Freispruch für Fett und Zucker

Wissenschaftler suchten vergeblich nach einem Suchtstoff in Dickmachern

  • Henriette Palm
  • Lesedauer: 5 Min.

Elisabeth N. hat kurz nach Weihnachten in fröhlicher Runde mit Freunden und Bekannten ihren 60. Geburtstag gefeiert. Sie hatte ihre berühmte Käsetorte mit sehr viel guter Butter und einen Eierlikörkuchen gebacken und erntete viel Lob für beide, wenn auch alle jammerten, sie hätten über Weihnachten sowieso schon zugenommen. Beim zweiten Stück fiel bereits die Bemerkung, diese Torte mache regelrecht süchtig.
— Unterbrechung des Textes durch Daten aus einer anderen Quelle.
-- ==== Sys2Proof/Laws/Platform.lean ====
section
/-! SUPPORT. What the shared operations of a platform can do (60_exceptions.md R255), and that no move
changes an engine's number. -/

namespace Sys2Proof.Machine

/-- A move of the engine at `k`: no engine there, or exactly the outcome of its move alone. -/
theorem moveEngine_cases (k : Nat) (mv : Move) (p : Platform) :
    (p.engines[k]? = none ∧ moveEngine k mv p = .next p) ∨
    (∃ e t, p.engines[k]? = some e ∧ makeMove mv e.state = .next t ∧ moveEngine k mv p =
      .next { p with engines := p.engines.set k { e with state := t } }) ∨
    (∃ e f, p.engines[k]? = some e ∧ makeMove mv e.state = .fault f ∧
      moveEngine k mv p = .fault f) ∨
    (∃ e r, p.engines[k]? = some e ∧ makeMove mv e.state = .refused r ∧
      moveEngine k mv p = .refused r) := by
  unfold moveEngine
  cases he : p.engines[k]? with
  | none => exact .inl ⟨rfl, rfl⟩
  | some e =>
    cases hm : makeMove mv e.state with
    | next t => exact .inr (.inl ⟨e, t, rfl, hm, by simp only [hm]⟩)
    | fault f => exact .inr (.inr (.inl ⟨e, f, rfl, hm, by simp only [hm]⟩))
    | refused r => exact .inr (.inr (.inr ⟨e, r, rfl, hm, by simp only [hm]⟩))

/-- An address is in the window at `page` exactly when it has an offset there. -/
theorem windowOffset_eq_none (page addr : Nat) :
    windowOffset page addr = none ↔
      ¬ (Config.base page ≤ addr ∧ addr < Config.base page + 0x1000) := by
  unfold windowOffset
  split <;> simp_all

/-- Every offset of a window is that of BASE plus it. -/
theorem windowOffset_base (page : Nat) (off : Offset) :
    windowOffset page (Config.base page + off.toNat) = some off := by
  unfold windowOffset
  have := off.isLt
  rw [if_pos ⟨Nat.le_add_right _ _, by omega⟩, Nat.add_sub_cancel_left]
  simp

/-- An address lies in one page's window only. -/
theorem page_unique (p q addr : Nat)
    (hp : Config.base p ≤ addr ∧ addr < Config.base p + 0x1000)
    (hq : Config.base q ≤ addr ∧ addr < Config.base q + 0x1000) : p = q := by
  unfold Config.base at hp hq
  omega

/-- Where an access is routed to an engine, its window holds the address, and the move is the access at the
address's offset. -/
theorem routeFrom_some (kind : AccessKind) (addr width k j : Nat) (mv : Move) (l : List Engine)
    (h : routeFrom kind addr width k l = some (j, mv)) :
    ∃ i e off, j = k + i ∧ l[i]? = some e ∧ windowOffset e.page addr = some off ∧
      mv = .host ⟨kind, off, width⟩ := by
  induction l generalizing k with
  | nil => cases h
  | cons e rest ih =>
    unfold routeFrom moveAtAddress at h
    cases hw : windowOffset e.page addr with
    | some off =>
      simp only [hw, Option.map_some, Option.some.injEq, Prod.mk.injEq] at h
      exact ⟨0, e, off, h.1.symm, rfl, hw, h.2.symm⟩
    | none =>
      simp only [hw, Option.map_none] at h
      obtain ⟨i, e', off, hj, he, ho, hm⟩ := ih (k + 1) h
      exact ⟨i + 1, e', off, by omega, he, ho, hm⟩

/-- An access is routed to no engine exactly when no window holds its address. -/
theorem routeFrom_none (kind : AccessKind) (addr width k : Nat) (l : List Engine) :
    routeFrom kind addr width k l = none ↔
      ∀ (i : Nat) (e : Engine), l[i]? = some e → windowOffset e.page addr = none := by
  induction l generalizing k with
  | nil => exact ⟨fun _ i e he => (by cases he), fun _ => rfl⟩
  | cons e rest ih =>
    unfold routeFrom moveAtAddress
    cases hw : windowOffset e.page addr with
    | some off =>
      simp only [Option.map_some, reduceCtorEq, false_iff]
      intro h
      have := h 0 e rfl
      rw [hw] at this
      cases this
    | none =>
      simp only [Option.map_none, ih (k + 1)]
      constructor
      · intro h i e' he
        cases i with
        | zero => cases he; exact hw
        | succ i => exact h i e' he
      · exact fun h i e' he => h (i + 1) e' he

/-- Raising an error keeps the engine's number. -/
theorem raise_engineId (c : ErrCode) (i : Instr) (s t : State) (h : raise c i s = .next t) :
    t.engineId = s.engineId := by
  obtain ⟨u, hu, f⟩ := raise_next c i s
  rw [hu] at h
  cases h
  exact f.engineId

theorem requireHState_engineId (x : HState) (i : Instr) (s t : State)
    (go : Host.Outcome State Fault Refusal) (hgo : go = .next t → t.engineId = s.engineId)
    (h : requireHState x i s go = .next t) : t.engineId = s.engineId := by
  unfold requireHState at h
  split at h
  · exact hgo h
  · exact raise_engineId _ _ _ _ h

theorem requireImmAtMost_engineId (most : Nat) (imm : BitVec 10) (i : Instr) (s t : State)
    (go : Host.Outcome State Fault Refusal) (hgo : go = .next t → t.engineId = s.engineId)
    (h : requireImmAtMost most imm i s go = .next t) : t.engineId = s.engineId := by
  unfold requireImmAtMost at h
  split at h
  · exact hgo h
  · exact raise_engineId _ _ _ _ h

theorem writeResult_engineId (rd : Reg) (v : Block) (s t : State)
    (h : writeResult rd v s = .next t) : t.engineId = s.engineId := by
  obtain ⟨u, hu, _, f⟩ := writeResult_next rd v s
  rw [hu] at h
  cases h
  exact f.engineId

/-- A completed command keeps the engine's number if its update does. -/
theorem finish_next_engineId (u s t : State) (hu : u.engineId = s.engineId)
    (h : Host.Outcome.next (φ := Fault) (ρ := Refusal) (finish u) = .next t) :
    t.engineId = s.engineId := by
  injection h with h
  rw [← h, finish_engineId, hu]

/-- No command changes the engine's number. -/
theorem exec_engineId (i : Instr) (s t : State) (h : exec i s = .next t) :
    t.engineId = s.engineId := by
  cases i <;> simp only [exec] at h
  case nop => exact finish_next_engineId s s t rfl h
  case mov => exact writeResult_engineId _ _ _ _ h
  case clr => exact writeResult_engineId _ _ _ _ h
  case xor => exact writeResult_engineId _ _ _ _ h
  case add => exact writeResult_engineId _ _ _ _ h
  case addi => exact writeResult_engineId _ _ _ _ h
  case sbox => exact writeResult_engineId _ _ _ _ h
  case perm => exact writeResult_engineId _ _ _ _ h
  case lin => exact writeResult_engineId _ _ _ _ h
  case lps => exact writeResult_engineId _ _ _ _ h
  case ldc rd imm =>
    unfold execLdc at h
    split at h
    · exact requireImmAtMost_engineId _ _ _ _ _ _ (writeResult_engineId _ _ _ _) h
    · exact raise_engineId _ _ _ _ h
  case e => exact writeResult_engineId _ _ _ _ h
  case g => exact writeResult_engineId _ _ _ _ h
  case pad =>
    unfold execPad unary at h
    exact requireImmAtMost_engineId _ _ _ _ _ _ (writeResult_engineId _ _ _ _) h
  case hinit =>
    unfold execHinit at h
    exact finish_next_engineId _ s t (by simp) h
  case hblk =>
    by_cases hs : s.hstate = .accum
    · rw [execHblk_ok s hs] at h
      exact finish_next_engineId _ s t (setChain_engineId s _) h
    · rw [execHblk_not s hs] at h
      exact raise_engineId _ _ _ _ h
  case hfin imm =>
    by_cases hi : imm.toNat ≤ 512
    · by_cases hs : s.hstate = .accum
      · rw [execHfin_ok imm s hi hs] at h
        exact finish_next_engineId _ s t
          ((setHState_engineId _ _).trans (setChain_engineId s _)) h
      · rw [execHfin_not imm s hi hs] at h
        exact raise_engineId _ _ _ _ h
    · rw [execHfin_range imm s (Nat.not_le.mp hi)] at h
      exact raise_engineId _ _ _ _ h
  case hresume =>
    unfold execHresume at h
    exact finish_next_engineId _ s t (by simp) h
  case kpad =>
    unfold execKpad at h
    split at h
    · exact writeResult_engineId _ _ _ _ h
    · exact raise_engineId _ _ _ _ h
  case khash =>
    unfold execKhash unary at h
    exact requireHState_engineId _ _ _ _ _ (writeResult_engineId _ _ _ _) h
  case hipad =>
    unfold execHipad at h
    exact finish_next_engineId _ s t (by simp) h
  case houter =>
    unfold execHouter at h
    exact requireHState_engineId _ _ _ _ _ (finish_next_engineId _ s t (by simp)) h
  case wipe =>
    unfold execWipe at h
    injection h with h
    simp [← h]

/-- No host access changes the engine's number. -/
theorem hostAccess_engineId (a : Access) (s t : State) (h : hostAccess a s = .next t) :
    t.engineId = s.engineId := by
  rcases hostAccess_cases a s with ⟨_, e⟩ | ⟨_, _, e⟩ | ⟨v, _, _, e⟩ <;> rw [e] at h <;> cases h
  · rcases hostRead_cases a.off s with ⟨w, _, e⟩ | ⟨_, e⟩ <;> rw [e]
  · rcases hostWrite_cases a.off v s with ⟨_, e⟩ | ⟨_, e⟩ | ⟨_, _, e⟩ | ⟨_, _, e⟩ |
      ⟨_, _, e⟩ | ⟨_, _, _, _, e⟩ <;> rw [e]
    · rcases present_cases v s with ⟨_, e⟩ | ⟨_, _, e⟩ | ⟨_, _, e⟩ <;> rw [e] <;> simp
    · unfold writeStatus
      cases v.getLsbD 1 <;> cases v.getLsbD 2 <;> rfl
    · simp
    · rfl
    · rfl

/-- No move changes the engine's number. -/
theorem makeMove_engineId (mv : Move) (s t : State) (h : makeMove mv s = .next t) :
    t.engineId = s.engineId := by
  cases mv with
  | reset b =>
    simp only [makeMove, Host.Outcome.next.injEq] at h
    rw [← h]
    unfold setResetInput
    split
    · rfl
    · split <;> rfl
  | sequencer =>
    simp only [makeMove] at h
    split at h
    · cases h
    · unfold complete runWord at h
      split at h
      · split at h
        · cases h; simp
        · exact exec_engineId _ s t h
      · cases h; rfl
  | host a =>
    simp only [makeMove] at h
    split at h
    · cases h
    · exact hostAccess_engineId a s t h

end Sys2Proof.Machine
end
Und ein paar Minuten später diskutierte man lebhaft darüber, was die Nahrungsmittelindustrie in Fruchtjoghurts, Getränken und Süßwaren, aber womöglich auch in Kartoffelchips und anderen Snacks an Beimengen unterbringe, damit Verbraucher davon gar nicht mehr lassen könnten und immer dicker würden. Eine Stevia-Anhängerin war sich sicher, Zucker an sich mache süchtig, ein anderer hatte gerade das Buch von der »Weizenwampe« gelesen und damit in der goldenen Feldfrucht den Verantwortlichen für immer mehr Übergewichtige in allen Altersgruppen ausgemacht.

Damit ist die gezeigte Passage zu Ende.